Tamper Resistance --- A Cautionary Note

Ross Anderson and Markus Kuhn

Appeared in the Second USENIX Workshop on Electronic Commerce, Nov 1996.

This paper describes a number of attacks on tamper-resistant systems, and concludes that relying entirely on tamper resistance for protection is probably insufficient, regardless of the claims from manufacturers of such devices. The authors recommend that any secure system be engineered in such a way that compromise of a small number of accessible devices (such as smart cards) does not break the entire system. They also recommend hostile review as an important part of designing commercial security systems.

The paper uses the IBM taxonomy of attackers --- class I "clever outsiders", class II "knowledgeable insiders" and class III "funded organizations", and describes a variety of attacks.
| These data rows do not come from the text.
@[simp] theorem State.updPort_pending (s : State) (p : Fin 8) (f : TPort → TPort) : (s.updPort p f).pending = s.pending := rfl
@[simp] theorem State.updPort_fuses (s : State) (p : Fin 8) (f : TPort → TPort) : (s.updPort p f).fuses = s.fuses := rfl
@[simp] theorem State.updPort_flash (s : State) (p : Fin 8) (f : TPort → TPort) : (s.updPort p f).flash = s.flash := rfl
@[simp] theorem State.updPort_pwr (s : State) (p : Fin 8) (f : TPort → TPort) : (s.updPort p f).pwr = s.pwr := rfl
@[simp] theorem State.updPort_regs (s : State) (p : Fin 8) (f : TPort → TPort) : (s.updPort p f).regs = s.regs := rfl
@[simp] theorem State.updPort_tb (s : State) (p : Fin 8) (f : TPort → TPort) : (s.updPort p f).tb = s.tb := rfl
@[simp] theorem State.updPort_beat (s : State) (p : Fin 8) (f : TPort → TPort) : (s.updPort p f).beat = s.beat := rfl
@[simp] theorem State.updPort_cores (s : State) (p : Fin 8) (f : TPort → TPort) : (s.updPort p f).cores = s.cores := rfl
@[simp] theorem State.updPort_mem (s : State) (p : Fin 8) (f : TPort → TPort) : (s.updPort p f).mem = s.mem := rfl
@[simp] theorem State.updPort_ecc (s : State) (p : Fin 8) (f : TPort → TPort) : (s.updPort p f).ecc = s.ecc := rfl
@[simp] theorem State.updPort_poisonPending (s : State) (p : Fin 8) (f : TPort → TPort) : (s.updPort p f).poisonPending = s.poisonPending := rfl
@[simp] theorem State.updPort_banks (s : State) (p : Fin 8) (f : TPort → TPort) : (s.updPort p f).banks = s.banks := rfl
@[simp] theorem State.updPort_flags (s : State) (p : Fin 8) (f : TPort → TPort) : (s.updPort p f).flags = s.flags := rfl
@[simp] theorem State.updPort_parts (s : State) (p : Fin 8) (f : TPort → TPort) : (s.updPort p f).parts = s.parts := rfl
@[simp] theorem State.updPort_partOps (s : State) (p : Fin 8) (f : TPort → TPort) : (s.updPort p f).partOps = s.partOps := rfl
@[simp] theorem State.updPort_transits (s : State) (p : Fin 8) (f : TPort → TPort) : (s.updPort p f).transits = s.transits := rfl
@[simp] theorem State.updPort_loads (s : State) (p : Fin 8) (f : TPort → TPort) : (s.updPort p f).loads = s.loads := rfl
@[simp] theorem State.updPort_drift (s : State) (p : Fin 8) (f : TPort → TPort) : (s.updPort p f).drift = s.drift := rfl
@[simp] theorem State.updPort_rt (s : State) (p : Fin 8) (f : TPort → TPort) : (s.updPort p f).rt = s.rt := rfl
@[simp] theorem State.updPort_su (s : State) (p : Fin 8) (f : TPort → TPort) : (s.updPort p f).su = s.su := rfl
@[simp] theorem State.updPort_rings (s : State) (p : Fin 8) (f : TPort → TPort) : (s.updPort p f).rings = s.rings := rfl
@[simp] theorem State.updPort_pg (s : State) (p : Fin 8) (f : TPort → TPort) : (s.updPort p f).pg = s.pg := rfl
@[simp] theorem State.updPort_qps (s : State) (p : Fin 8) (f : TPort → TPort) : (s.updPort p f).qps = s.qps := rfl
@[simp] theorem State.updPort_dg (s : State) (p : Fin 8) (f : TPort → TPort) : (s.updPort p f).dg = s.dg := rfl
@[simp] theorem State.updPort_sess (s : State) (p : Fin 8) (f : TPort → TPort) : (s.updPort p f).sess = s.sess := rfl
@[simp] theorem State.updPort_stalled (s : State) (p : Fin 8) (f : TPort → TPort) : (s.updPort p f).stalled = s.stalled := rfl
@[simp] theorem State.updPort_neigh (s : State) (p : Fin 8) (f : TPort → TPort) : (s.updPort p f).neigh = s.neigh := rfl
@[simp] theorem State.updPort_mc (s : State) (p : Fin 8) (f : TPort → TPort) : (s.updPort p f).mc = s.mc := rfl
@[simp] theorem State.updPort_sc (s : State) (p : Fin 8) (f : TPort → TPort) : (s.updPort p f).sc = s.sc := rfl
@[simp] theorem State.updPort_ir (s : State) (p : Fin 8) (f : TPort → TPort) : (s.updPort p f).ir = s.ir := rfl
@[simp] theorem State.updPort_out (s : State) (p : Fin 8) (f : TPort → TPort) : (s.updPort p f).out = s.out := rfl
@[simp] theorem State.updPort_rnd (s : State) (p : Fin 8) (f : TPort → TPort) : (s.updPort p f).rnd = s.rnd := rfl
@[simp] theorem State.updPort_free (s : State) (p : Fin 8) (f : TPort → TPort) : (s.updPort p f).free = s.free := rfl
They consider applications where the user/attacker can get unsupervised physical access to the device, and focus on attacks that try to recover key material rather than attacks of modifying circuitry.

The first category of attacks they describe are non-invasive attacks: using unusual voltages and temperatures to try and recover information from EEPROM. While some of these attacks are possible to detect and defend against, commercial systems often do not find it cost-effective to do so. They also describe some more aggressive physical attacks.
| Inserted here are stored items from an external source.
-- ==== Sys2Proof/Laws/BeatNo.lean ====
section
/-! SUPPORT. What the operations of a boundary leave of what the boundary decides and of the budgets of the clients, and what a
replay leaves of memory, cores and opening flags: one lemma per operation. -/

namespace Sys2Proof.Machine

open Sys2Proof Sys2Proof.Laws

/-- What a boundary decides stands as it was, and the budgets of the clients balance where they did. -/
def InBeat (s t : State) : Prop := (t.beat.joined, t.beat.kind, t.beat.bno, t.beat.period, t.beat.replays, t.beat.replayNext, t.beat.lastCommit) = (s.beat.joined, s.beat.kind, s.beat.bno, s.beat.period, s.beat.replays, s.beat.replayNext, s.beat.lastCommit) ∧ (s.Budgets → t.Budgets)

theorem InBeat.refl (s : State) : InBeat s s := ⟨rfl, id⟩

theorem InBeat.trans {r s t : State} (h : InBeat r s) (k : InBeat s t) : InBeat r t := ⟨Eq.trans k.1 h.1, fun x => k.2 (h.2 x)⟩

theorem InBeat.cut {r x t : State} (h : InBeat r x) (k : InBeat r x → InBeat r t) : InBeat r t := k h

theorem InBeat.foldl {β : Type} {r : State} {f : State → β → State} (l : List β) {s : State}
    (hf : ∀ t b, InBeat r t → InBeat r (f t b)) (h : InBeat r s) : InBeat r (l.foldl f s) := by
  induction l generalizing s with
  | nil => exact h
  | cons b l ih => exact ih (hf s b h)

theorem InBeat.foldl_fst {β γ : Type} {r : State} {f : State × γ → β → State × γ} (l : List β) {a : State × γ}
    (hf : ∀ t b, InBeat r t.1 → InBeat r (f t b).1) (h : InBeat r a.1) : InBeat r (l.foldl f a).1 := by
  induction l generalizing a with
  | nil => exact h
  | cons b l ih => exact ih (hf a b h)

theorem InBeat.foldl_snd {β γ : Type} {r : State} {f : γ × State → β → γ × State} (l : List β) {a : γ × State}
    (hf : ∀ t b, InBeat r t.2 → InBeat r (f t b).2) (h : InBeat r a.2) : InBeat r (l.foldl f a).2 := by
  induction l generalizing a with
  | nil => exact h
  | cons b l ih => exact ih (hf a b h)

theorem InBeat.foldl_trd {β γ δ : Type} {r : State} {f : γ × δ × State → β → γ × δ × State} (l : List β) {a : γ × δ × State}
    (hf : ∀ t b, InBeat r t.2.2 → InBeat r (f t b).2.2) (h : InBeat r a.2.2) : InBeat r (l.foldl f a).2.2 := by
  induction l generalizing a with
  | nil => exact h
  | cons b l ih => exact ih (hf a b h)

theorem InBeat.mk {r s : State} {pwr' : Pwr} {regs' : List (Nat × Word)} {tb' : TimeBase} {beat' : Beat} {cores' : List (Nat × Core)} {mem' : List (Nat × Byte)} {ecc' : List (Nat × Ecc)} {poisonPending' : List Nat} {banks' : List (Nat × Bank)} {flags' : Flags} {parts' : List (Nat × Part)} {partOps' : List PartOp} {transits' : List Transit} {loads' : List Load} {tether' : Tether} {drift' : Drift} {rt' : Rt} {su' : Vector Su 4} {rings' : List (Nat × List RingCmd)} {pg' : List (Nat × PgPart)} {qps' : List (Nat × Qp)} {dg' : Dg} {sess' : List (Nat × Option Sess)} {neigh' : List (Nat × List Byte)} {stalled' : List Waiter} {mc' : Mc} {sc' : Sc} {ir' : JtagIr} {out' : List Output} {rnd' : Nat} {free' : Nat}
    (h : InBeat r s) (hb : (beat'.joined, beat'.kind, beat'.bno, beat'.period, beat'.replays, beat'.replayNext, beat'.lastCommit) = (s.beat.joined, s.beat.kind, s.beat.bno, s.beat.period, s.beat.replays, s.beat.replayNext, s.beat.lastCommit)) (hc : rt'.clis = s.rt.clis) :
    InBeat r (State.mk s.pending s.fuses s.flash pwr' regs' tb' beat' cores' mem' ecc' poisonPending' banks' flags' parts' partOps' transits' loads' tether' drift' rt' su' rings' pg' qps' dg' sess' neigh' stalled' mc' sc' ir' out' rnd' free') :=
  h.trans ⟨hb, fun x c => by have := x c; unfold State.cli at this ⊢; rw [show (State.mk s.pending s.fuses s.flash pwr' regs' tb' beat' cores' mem' ecc' poisonPending' banks' flags' parts' partOps' transits' loads' tether' drift' rt' su' rings' pg' qps' dg' sess' neigh' stalled' mc' sc' ir' out' rnd' free').rt.clis = s.rt.clis from hc]; exact this⟩

theorem InBeat.letS {r v : State} {P : State → Prop} (h : InBeat r v) (k : ∀ x, InBeat r x → P x) : let x := v; P x := k v h
theorem InBeat.let1 {r : State} {α : Type} {v : State × α} {P : State × α → Prop} (h : InBeat r v.1) (k : ∀ x, InBeat r x.1 → P x) : let x := v; P x := k v h
theorem InBeat.let2 {r : State} {α : Type} {v : α × State} {P : α × State → Prop} (h : InBeat r v.2) (k : ∀ x, InBeat r x.2 → P x) : let x := v; P x := k v h
theorem InBeat.let3 {r : State} {α β : Type} {v : α × β × State} {P : α × β × State → Prop} (h : InBeat r v.2.2) (k : ∀ x, InBeat r x.2.2 → P x) : let x := v; P x := k v h
theorem InBeat.letB {r : State} {v : Build} {P : Build → Prop} (h : InBeat r v.s) (k : ∀ x, InBeat r x.s → P x) : let x := v; P x := k v h
theorem InBeat.letf {r : State} {v : State → State} {P : (State → State) → Prop} (h : ∀ t, InBeat r t → InBeat r (v t)) (k : ∀ x, (∀ t, InBeat r t → InBeat r (x t)) → P x) : let x := v; P x := k v h
theorem InBeat.letf1 {r : State} {α : Type} {v : State → α → State} {P : (State → α → State) → Prop} (h : ∀ t a, InBeat r t → InBeat r (v t a)) (k : ∀ x, (∀ t a, InBeat r t → InBeat r (x t a)) → P x) : let x := v; P x := k v h
theorem InBeat.letv {α : Sort _} {v : α} {P : α → Prop} (k : ∀ x, P x) : let x := v; P x := k v

theorem State.wr_inBeat {σ : State} (s : State) (a : Nat) (v : Word) (h : InBeat σ s) : InBeat σ (s.wr a v):=
  InBeat.mk (s := s) ‹_› rfl rfl
theorem State.setCore_inBeat {σ : State} (s : State) (a : Nat) (v : Core) (h : InBeat σ s) : InBeat σ (s.setCore a v):=
  InBeat.mk (s := s) ‹_› rfl rfl
theorem State.setPart_inBeat {σ : State} (s : State) (a : Nat) (v : Part) (h : InBeat σ s) : InBeat σ (s.setPart a v):=
  InBeat.mk (s := s) ‹_› rfl rfl
theorem State.setEcc_inBeat {σ : State} (s : State) (a : Nat) (v : Ecc) (h : InBeat σ s) : InBeat σ (s.setEcc a v):=
  InBeat.mk (s := s) ‹_› rfl rfl
theorem State.setBank_inBeat {σ : State} (s : State) (c b : Nat) (x : Bank) (h : InBeat σ s) : InBeat σ (s.setBank c b x):=
  InBeat.mk (s := s) ‹_› rfl rfl
theorem State.memSet_inBeat {σ : State} (s : State) (a : Nat) (v : Byte) (h : InBeat σ s) : InBeat σ (s.memSet a v):=
  InBeat.mk (s := s) ‹_› rfl rfl
theorem State.setPg_inBeat {σ : State} (s : State) (p : Nat) (q : PgPart) (h : InBeat σ s) : InBeat σ (s.setPg p q):=
  InBeat.mk (s := s) ‹_› rfl rfl
theorem State.setQp_inBeat {σ : State} (s : State) (p : Nat) (q : Qp) (h : InBeat σ s) : InBeat σ (s.setQp p q):=
  InBeat.mk (s := s) ‹_› rfl rfl
theorem State.setFlag_inBeat {σ : State} (s : State) (p : Nat) (q : Word) (h : InBeat σ s) : InBeat σ (s.setFlag p q):=
  InBeat.mk (s := s) ‹_› rfl rfl
theorem State.setEnt_inBeat {σ : State} (s : State) (p : Nat) (q : Ent) (h : InBeat σ s) : InBeat σ (s.setEnt p q):=
  InBeat.mk (s := s) ‹_› rfl rfl
theorem State.setCli_inBeat {σ : State} (s : State) (p : Nat) (q : Cli) (hq : σ.Budgets → q.Book) (h : InBeat σ s) :
    InBeat σ (s.setCli p q) := by
  refine ⟨h.1, fun hb c => ?_⟩
  have e : (s.setCli p q).cli c = if c = p then q else s.cli c := get_set _ _ _ _ _
  rw [e]
  split
  · exact hq hb
  · exact h.2 hb c
theorem State.clearFlags_inBeat {σ : State} (s : State) (base n : Nat) (h : InBeat σ s) : InBeat σ (s.clearFlags base n):=
  InBeat.mk (s := s) ‹_› rfl rfl
theorem State.restoreFlags_inBeat {σ : State} (s : State) (p : Nat → Bool) (h : InBeat σ s) : InBeat σ (s.restoreFlags p):=
  InBeat.mk (s := s) ‹_› rfl rfl
theorem State.dropCorr_inBeat {σ : State} (s : State) (hit : Nat → Bool) (h : InBeat σ s) : InBeat σ (s.dropCorr hit):= by
  refine InBeat.foldl _ (fun t x ht => ?_) h
  dsimp only
  split
  · split
    · exact InBeat.mk (s := t) ht rfl rfl
    · exact ht
  · exact ht
theorem State.zeroize_inBeat {σ : State} (s : State) (c p n : Nat) (h : InBeat σ s) : InBeat σ (s.zeroize c p n):= by
  unfold State.zeroize
  exact InBeat.mk (State.dropCorr_inBeat _ _ h) rfl rfl

theorem State.wrF_inBeat {σ : State} (s : State) (a lsb len v : Nat) (hk : InBeat σ s) :
    InBeat σ (State.wrF s a lsb len v) := by
  unfold State.wrF
  repeat' first
    | with_reducible assumption
    | (with_reducible apply State.wr_inBeat)

theorem State.setBit_inBeat {σ : State} (s : State) (a n : Nat) (hk : InBeat σ s) :
    InBeat σ (State.setBit s a n) := by
  unfold State.setBit
  repeat' first
    | with_reducible assumption
    | (with_reducible apply State.wrF_inBeat)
They describe advanced protection techniques, used by nuclear command and control systems, where cost considerations are much less important than security. Those systems do not rely on tamper-resistance, but have techniques to ensure that successful thefts result in self-destruction of the important parts rather than have them accessible to the thieves. The authors conclude from this that even without cost considerations, tamper proof systems are not realizable.
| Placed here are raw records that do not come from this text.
-- ==== Sys2Proof/Laws/Bits.lean ====
section
/-! SUPPORT. Reading a bit field after one is written. -/

namespace Sys2Proof.Machine

open Sys2Proof

/-- A word splits at a field into the bits above, the field and the bits below. -/
theorem fld_split (w lsb len : Nat) :
    w = w / 2 ^ (lsb + len) * 2 ^ (lsb + len) + w / 2 ^ lsb % 2 ^ len * 2 ^ lsb + w % 2 ^ lsb := by
  have h1 := Nat.div_add_mod w (2 ^ lsb)
  have h2 := Nat.div_add_mod (w / 2 ^ lsb) (2 ^ len)
  rw [Nat.div_div_eq_div_mul, ← pow_add] at h2
  calc w = 2 ^ lsb * (w / 2 ^ lsb) + w % 2 ^ lsb := h1.symm
    _ = 2 ^ lsb * (2 ^ len * (w / 2 ^ (lsb + len)) + w / 2 ^ lsb % 2 ^ len) + w % 2 ^ lsb := by rw [h2]
    _ = _ := by rw [pow_add]; ring

/-- The number a written field leaves. -/
theorem setFld_toNat (w : Word) (lsb len v : Nat) (h : lsb + len ≤ 32) :
    (setFld w lsb len v).toNat
      = w.toNat / 2 ^ (lsb + len) * 2 ^ (lsb + len) + v % 2 ^ len * 2 ^ lsb + w.toNat % 2 ^ lsb := by
  have hs := fld_split w.toNat lsb len
  have hw : w.toNat < 2 ^ 32 := w.isLt
  have hl : w.toNat % 2 ^ lsb < 2 ^ lsb := Nat.mod_lt _ (by positivity)
  have hv : v % 2 ^ len < 2 ^ len := Nat.mod_lt _ (by positivity)
  have hhi : w.toNat / 2 ^ (lsb + len) < 2 ^ (32 - (lsb + len)) := by
    rw [Nat.div_lt_iff_lt_mul (by positivity), ← pow_add]
    simpa [Nat.sub_add_cancel h] using hw
  have key : w.toNat / 2 ^ (lsb + len) * 2 ^ (lsb + len) + v % 2 ^ len * 2 ^ lsb + w.toNat % 2 ^ lsb < 2 ^ 32 := by
    have e : 2 ^ 32 = 2 ^ (32 - (lsb + len)) * 2 ^ (lsb + len) := by rw [← pow_add, Nat.sub_add_cancel h]
    have e2 : 2 ^ (lsb + len) = 2 ^ len * 2 ^ lsb := by rw [← pow_add, Nat.add_comm]
    have a1 : (w.toNat / 2 ^ (lsb + len) + 1) * 2 ^ (lsb + len) ≤ 2 ^ (32 - (lsb + len)) * 2 ^ (lsb + len) :=
      Nat.mul_le_mul_right _ hhi
    have a2 : (v % 2 ^ len + 1) * 2 ^ lsb ≤ 2 ^ len * 2 ^ lsb := Nat.mul_le_mul_right _ hv
    rw [e]
    rw [← e2] at a2
    rw [Nat.add_mul, Nat.one_mul] at a1 a2
    omega
  unfold setFld fld
  rw [BitVec.toNat_ofNat]
  have e : w.toNat - w.toNat / 2 ^ lsb % 2 ^ len * 2 ^ lsb + v % 2 ^ len * 2 ^ lsb
      = w.toNat / 2 ^ (lsb + len) * 2 ^ (lsb + len) + v % 2 ^ len * 2 ^ lsb + w.toNat % 2 ^ lsb := by omega
  rw [e]
  exact Nat.mod_eq_of_lt key

/-- Read after write of a field. -/
theorem fld_setFld (w : Word) (lsb len v : Nat) (h : lsb + len ≤ 32) : fld (setFld w lsb len v) lsb len = v % 2 ^ len := by
  have hl : w.toNat % 2 ^ lsb < 2 ^ lsb := Nat.mod_lt _ (by positivity)
  unfold fld
  rw [setFld_toNat w lsb len v h]
  have e : w.toNat / 2 ^ (lsb + len) * 2 ^ (lsb + len) + v % 2 ^ len * 2 ^ lsb + w.toNat % 2 ^ lsb
      = 2 ^ lsb * (2 ^ len * (w.toNat / 2 ^ (lsb + len)) + v % 2 ^ len) + w.toNat % 2 ^ lsb := by rw [pow_add]; ring
  rw [e, Nat.mul_add_div (by positivity), Nat.div_eq_of_lt hl, Nat.add_zero, Nat.mul_add_mod, Nat.mod_mod]

/-- A field above the one written stands. -/
theorem fld_setFld_above (w : Word) (lsb len v a n : Nat) (h : lsb + len ≤ 32) (ha : lsb + len ≤ a) :
    fld (setFld w lsb len v) a n = fld w a n := by
  have hl : w.toNat % 2 ^ lsb < 2 ^ lsb := Nat.mod_lt _ (by positivity)
  have hv : v % 2 ^ len < 2 ^ len := Nat.mod_lt _ (by positivity)
  have e2 : 2 ^ (lsb + len) = 2 ^ len * 2 ^ lsb := by rw [← pow_add, Nat.add_comm]
  have low : v % 2 ^ len * 2 ^ lsb + w.toNat % 2 ^ lsb < 2 ^ (lsb + len) := by
    have := Nat.mul_le_mul_right (2 ^ lsb) hv
    rw [Nat.succ_mul, ← e2] at this
    omega
  have q : (setFld w lsb len v).toNat / 2 ^ (lsb + len) = w.toNat / 2 ^ (lsb + len) := by
    rw [setFld_toNat w lsb len v h, Nat.add_assoc, Nat.mul_comm, Nat.mul_add_div (by positivity), Nat.div_eq_of_lt low,
      Nat.add_zero]
  unfold fld
  obtain ⟨d, rfl⟩ := Nat.exists_eq_add_of_le ha
  rw [pow_add, ← Nat.div_div_eq_div_mul, ← Nat.div_div_eq_div_mul, q]

/-- A field below the one written stands. -/
theorem fld_setFld_below (w : Word) (lsb len v a n : Nat) (h : lsb + len ≤ 32) (ha : a + n ≤ lsb) :
    fld (setFld w lsb len v) a n = fld w a n := by
  have q : (setFld w lsb len v).toNat % 2 ^ lsb = w.toNat % 2 ^ lsb := by
    rw [setFld_toNat w lsb len v h]
    have e : w.toNat / 2 ^ (lsb + len) * 2 ^ (lsb + len) + v % 2 ^ len * 2 ^ lsb + w.toNat % 2 ^ lsb
        = 2 ^ lsb * (2 ^ len * (w.toNat / 2 ^ (lsb + len)) + v % 2 ^ len) + w.toNat % 2 ^ lsb := by rw [pow_add]; ring
    rw [e, Nat.mul_add_mod, Nat.mod_mod]
  have low : ∀ x : Nat, x / 2 ^ a % 2 ^ n = x % 2 ^ lsb / 2 ^ a % 2 ^ n := by
    intro x
    obtain ⟨d, rfl⟩ := Nat.exists_eq_add_of_le ha
    rw [show a + n + d = a + (n + d) by omega, pow_add 2 a, Nat.mod_mul_right_div_self, pow_add 2 n,
      Nat.mod_mul_right_mod]
  unfold fld
  rw [low, q, ← low]

/-- A bit is its field of length 1. -/
theorem bit_eq_fld (w : Word) (n : Nat) : bit w n = decide (fld w n 1 = 1) := by simp [bit, fld]

/-- A bit set reads as set. -/
@[simp] theorem bit_setFld_one (w : Word) (n : Nat) (h : n < 32) : bit (setFld w n 1 1) n = true := by
  rw [bit_eq_fld, fld_setFld w n 1 1 (by omega)]; rfl

/-- A bit cleared reads as clear. -/
@[simp] theorem bit_setFld_zero (w : Word) (n : Nat) (h : n < 32) : bit (setFld w n 1 0) n = false := by
  rw [bit_eq_fld, fld_setFld w n 1 0 (by omega)]; rfl

/-- Another bit stands. -/
theorem bit_setFld_other (w : Word) (n m v : Nat) (h : n < 32) (hm : m ≠ n) : bit (setFld w n 1 v) m = bit w m := by
  rw [bit_eq_fld, bit_eq_fld]
  rcases Nat.lt_or_gt_of_ne hm with hlt | hgt
  · rw [fld_setFld_below w n 1 v m 1 (by omega) (by omega)]
  · rw [fld_setFld_above w n 1 v m 1 (by omega) (by omega)]

end Sys2Proof.Machine
end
Finally they describe an attack they mounted on the DallasDS5002FP Secure Microcontroller, a commercial "secure processor" that uses the encrypted bus strategy. They were able to mount a "cipher instruction search attack": feed the CPU with suitably chosen enciphered instructions and recognize the plaintext by the effect of the instructions. More details about the attack are available in another paper[1].

Related work:

[1] Cipher Instruction Search Attack on the Bus-Encryption Security Microcontroller DS5002FP, Markus G. Kuhn, IEEE Transactions on Computers, Vol 47, No. 10, October 1998.